While NGOs have been warning against the increase of domestic violence due to the COVID-19-induced lockdown, the public prosecutor said there was a tenfold decrease in domestic violence prosecutions.
Rabat – Morocco’s public prosecution office is calling for a telephone hotline or digital platform to receive domestic violence complaints amid concerns of an increase in abuse during the COVID-19 lockdown.
On April 30, the office run by Mohamed Abdel Nabaoui announced new instructions to combat violence against women amid the lockdown in a statement.
Between March 20 and April 20, the first month of the lockdown, Moroccan prosecutors registered 892 complaints of physical, sexual, economic, and psychological abuse of women, the prosecution office explained.
The office launched prosecutions for 148 of the complaints while additional cases may go to court pending investigations into the other complaints.

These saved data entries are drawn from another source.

-- ==== Sys2Proof/Tests/Slice0.lean ====
section
/-! SUPPORT. Tests. Expected results come from the worked examples and vectors of the spec; each test names its rule.
`witness_<Obligation>` shows that the hypotheses of an obligation can be met together, clause by clause. -/

namespace Sys2Proof.Tests

open Sys2Proof Sys2Proof.Machine

/-! ### Well-formedness: one ill-formed term per check (`30_encoding.md` R63) -/

theorem test_wf_refuses_payload_under_null : (Instr.scBwrite true 1 [0x41]).wfError = some .payloadUnderNull := by decide

theorem test_wf_refuses_wrong_payload_length : (Instr.scBwrite false 2 [0x41]).wfError = some .payloadLength := by decide

theorem test_wf_accepts : (Instr.scBwrite true 7 []).Wf ∧ (Instr.scBwrite false 1 [0x41]).Wf := by decide

/-! ### Decoding: words written out from the fields of R60 to R64 -/

theorem test_decode_circular_buffer :
    decode [0x0100007F] = .legal (.cbWrite .inbound 0x7F) 1 ∧ decode [0x018000FF] = .legal (.cbWrite .outbound 0xFF) 1 ∧
    decode [0x02000000] = .legal (.cbRead .inbound) 1 ∧ decode [0x02800000] = .legal (.cbRead .outbound) 1 ∧
    decode [0x03800100] = .legal (.cbResize .outbound 256) 1 ∧ decode [0x0300FFFF] = .legal (.cbResize .inbound 65535) 1 ∧
    decode [0x04000000] = .legal (.cbIsEmpty .inbound) 1 ∧ decode [0x05800000] = .legal (.cbIsFull .outbound) 1 ∧
    decode [0x06800000] = .legal (.cbCount .outbound) 1 := by decide

theorem test_decode_serial_channel :
    decode [0x10000000] = .legal .scBrdb 1 ∧ decode [0x11000055] = .legal (.scBwrb 0x55) 1 ∧
    decode [0x12000002, 0x00004241] = .legal (.scBwrite false 2 [0x41, 0x42]) 2 ∧
    decode [0x12000005, 0x04030201, 0x00000005] = .legal (.scBwrite false 5 [1, 2, 3, 4, 5]) 3 ∧
    decode [0x12000000] = .legal (.scBwrite false 0 []) 1 ∧ decode [0x1240000A] = .legal (.scBwrite true 10 []) 1 ∧
    decode [0x13000041] = .legal (.scEnq 0x41) 1 ∧ decode [0x14000000] = .legal .scDeq 1 ∧
    decode [0x15000100] = .legal (.scResize 256) 1 ∧ decode [0x16000000] = .legal .scBhalf 1 := by decide

theorem test_decode_system :
    decode [0x17000000] = .legal .scArmrx 1 ∧ decode [0x18000000] = .legal .scArmtx 1 ∧
    decode [0x19000000] = .legal .scDistx 1 ∧ decode [0x1A000000] = .legal .scStat 1 := by decide

theorem test_decode_illegal :
    decode [0x00000000] = .illegal .reservedOpcode 1 ∧ decode [0xFFFFFFFF] = .illegal .reservedOpcode 1 ∧
    decode [0x07000000] = .illegal .reservedOpcode 1 ∧ decode [0x1B000000] = .illegal .reservedOpcode 1 ∧
    decode [0x01010041] = .illegal .rsvNotZero 1 ∧ decode [0x01400041] = .illegal .npNotZero 1 ∧
    decode [0x01000141] = .illegal .immNotZero 1 ∧ decode [0x02000001] = .illegal .immNotZero 1 ∧
    decode [0x13800041] = .illegal .selNotZero 1 ∧ decode [0x16000001] = .illegal .immNotZero 1 ∧
    decode [0x12000001, 0x00004241] = .illegal .paddingNotZero 2 ∧
    decode [0x12010001, 0x00000041] = .illegal .rsvNotZero 2 := by decide

theorem test_decode_waits_for_the_payload : decode [0x12000005, 0x04030201] = .starved ∧ decode [] = .starved := by decide

theorem test_decode_table_word :
    decodeTableWord 32 0x13000041 = some (.scEnq 0x41) ∧ decodeTableWord 32 0x12000000 = some (.scBwrite false 0 []) ∧
    decodeTableWord 64 0x0000424112000002 = some (.scBwrite false 2 [0x41, 0x42]) := by decide

/-! ### The states of the tests -/

/-- Right after construction with capacity 4, a ready transport, nothing in it. -/
def fresh (sync : Sync) (backend : Backend) : State := State.init ⟨sync, backend⟩ 4 [] true

/-- A buffer of capacity 4 that holds `0xA, 0xB, 0xC` from slot 1 on, views current (R82, the worked example). -/
def three : CBuf Byte := ⟨4, 0, 1, 0, 1, [(1, 0xA), (2, 0xB), (3, 0xC)], false⟩

/-- The same, not yet seen by the consumer. -/
def unseen : CBuf Byte := { three with wrv := 1 }

/-- An empty buffer of capacity 4 inside a resize window. -/
def open4 : CBuf Byte := { CBuf.init Byte 4 with rsz := true }

/-- `s` with a turn of port `p` for one unit and `more` further ones. -/
def granted (s : State) (p : Port) (more : Nat) : State := { s with turn := ⟨p, more⟩ }

/-- `s` with a command in flight on port `p`, and a turn of it for one unit. -/
def standing (s : State) (p : Port) (i : Instr) (l : Label) (x : Locals) : State :=
  granted (s.suspend p i l x) p 0

/-- `s` with the words of a port presented and the event that comes next. -/
def told (s : State) (p : Port) (ws : List Word) (e : Event) : State :=
  { s.setPort p { s.port p with stream := ws } with script := [e] }

/-- What a test looks at in the next state. -/
def look {α : Type} (o : Host.Outcome State Fault Refusal) (f : State → α) : Option α :=
  match o with
  | .next t => some (f t)
  | .fault _ => none
  | .refused _ => none

/-- The fault an outcome stops with. -/
def faultOf (o : Host.Outcome State Fault Refusal) : Option Fault :=
  match o with
  | .next _ => none
  | .fault f => some f
  | .refused _ => none

/-! ### One step of each command -/

/-- R80, the worked example: `c = 4`, `WR = 2`, `RDV = RD = 0`. -/
theorem test_cb_write_stores :
    look (exec (.cbWrite .outbound 3)
      (granted { fresh .lagged .host with outb := ⟨4, 2, 0, 0, 0, [(0, 1), (1, 2)], false⟩ } .fg 0))
      (fun t => (t.outb.mem, t.outb.wr, t.outb.wrv, t.fg.rsps)) =
      some ([(0, 1), (1, 2), (2, 3)], 3, 0, [0x00000000]) := by decide

/-- R80, the same example: the further write is refused. -/
theorem test_cb_write_full :
    look (exec (.cbWrite .outbound 4) (granted { fresh .lagged .host with outb := three } .fg 0))
      (fun t => (t.outb, t.fg.rsps)) = some (three, [0x10000000]) := by decide

/-- R81, the worked example. -/
theorem test_cb_read_takes :
    look (exec (.cbRead .outbound)
      (granted { fresh .lagged .host with outb := ⟨4, 3, 0, 3, 0, [(0, 1), (1, 2), (2, 3)], false⟩ } .bh 0))
      (fun t => (t.outb.rd, t.outb.rdv, t.bh.rsps)) = some (1, 0, [0x00000001]) := by decide

/-- R81 corner case c: a lagging view reports `BufferEmpty`. -/
theorem test_cb_read_lagging :
    look (exec (.cbRead .outbound) (granted { fresh .lagged .host with outb := unseen } .bh 0))
      (fun t => (t.outb, t.bh.rsps)) = some (unseen, [0x20000000]) := by decide

/-- R82, the worked example: 8 slots keep all three. -/
theorem test_cb_resize_grows :
    look (exec (.cbResize .inbound 8) (granted { fresh .lagged .host with inb := three } .fg 1))
      (fun t => (t.inb, t.fg.rsps)) =
      some (⟨8, 3, 0, 3, 0, [(0, 0xA), (1, 0xB), (2, 0xC)], false⟩, [0x00000000]) := by decide

/-- R82, the worked example: 3 slots keep the newest two. -/
theorem test_cb_resize_truncates :
    look (exec (.cbResize .inbound 3) (granted { fresh .lagged .host with inb := three } .fg 1))
      (fun t => (t.inb, t.fg.rsps)) = some (⟨3, 2, 0, 2, 0, [(0, 0xB), (1, 0xC)], false⟩, [0x50000001]) := by decide

/-- R83: the consumer sees a lagging view, the producer its own index. -/
theorem test_cb_isempty :
    look (exec (.cbIsEmpty .outbound) (granted { fresh .lagged .host with outb := unseen } .bh 0)) (fun t => t.bh.rsps) =
      some [0x00000001] ∧
    look (exec (.cbIsEmpty .outbound) (granted { fresh .lagged .host with outb := unseen } .fg 0)) (fun t => t.fg.rsps) =
      some [0x00000000] := by decide

/-- R84, the worked example. -/
theorem test_cb_isfull :
    look (exec (.cbIsFull .outbound)
      (granted { fresh .lagged .host with outb := ⟨4, 3, 0, 0, 0, [(0, 1), (1, 2), (2, 3)], false⟩ } .fg 0))
      (fun t => t.fg.rsps) = some [0x00000001] := by decide

/-- R85: wrapped indices, `(1 - 3) mod 4 = 2`. -/
theorem test_cb_count_wraps :
    look (exec (.cbCount .outbound)
      (granted { fresh .lagged .host with outb := ⟨4, 1, 3, 1, 3, [(0, 2), (3, 1)], false⟩ } .fg 0))
      (fun t => t.fg.rsps) = some [0x00000002] := by decide

/-- R100, the worked example. -/
theorem test_sc_brdb :
    look (exec .scBrdb (granted { fresh .lagged .host with rxq := [0x41, 0x42] } .fg 1))
      (fun t => (t.rxq, t.fg.rsps)) = some ([0x42], [0x00000041]) := by decide

/-- R101, the worked example. -/
theorem test_sc_bwrb :
    look (exec (.scBwrb 0x55) (granted { fresh .lagged .host with draws := [false] } .fg 1))
      (fun t => (t.txLog, t.txReady, t.fault, t.fg.rsps)) = some ([0x55], false, .initialised, [0x00000000]) := by decide

/-- R102, the worked example. -/
theorem test_sc_bwrite_sends :
    look (exec (.scBwrite false 2 [0x41, 0x42]) (granted { fresh .lagged .host with draws := [true, true] } .fg 5))
      (fun t => (t.txLog, t.fault, t.fg.pos, t.fg.rsps)) = some ([0x41, 0x42], .noFault, 2, [0x00000000]) := by decide

/-- R102, the worked example: an empty payload. -/
theorem test_sc_bwrite_rejects :
    look (exec (.scBwrite false 0 []) (granted (fresh .lagged .host) .fg 0))
      (fun t => (t.txLog, t.fault, t.fg.rsps)) = some ([], .dataError, [0x40000000]) := by decide

/-- R103, the worked example. -/
theorem test_sc_enq :
    look (exec (.scEnq 0x41) (granted (fresh .lagged .host) .fg 2))
      (fun t => (t.outb.mem, t.outb.wr, t.txArm, t.evTx, t.fg.rsps)) =
      some ([(0, 0x41)], 1, true, true, [0x00000000]) := by decide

Abdel Nabauoi said 148 prosecutions marked a pronounced drop in prosecutions compared to the average of 1,500 per month under normal conditions.
The public prosecutor called for the activation of existing platforms to receive domestic violence complaints.
Abdel Nabaoui also urged concerned institutions to focus on complaints regarding violence against women, “giving them importance and priority.”
According to the statement, the prosecution chief also asked for more legal measures to tackle special cases, including the provision of special units in public prosecution offices to deal with domestic violence.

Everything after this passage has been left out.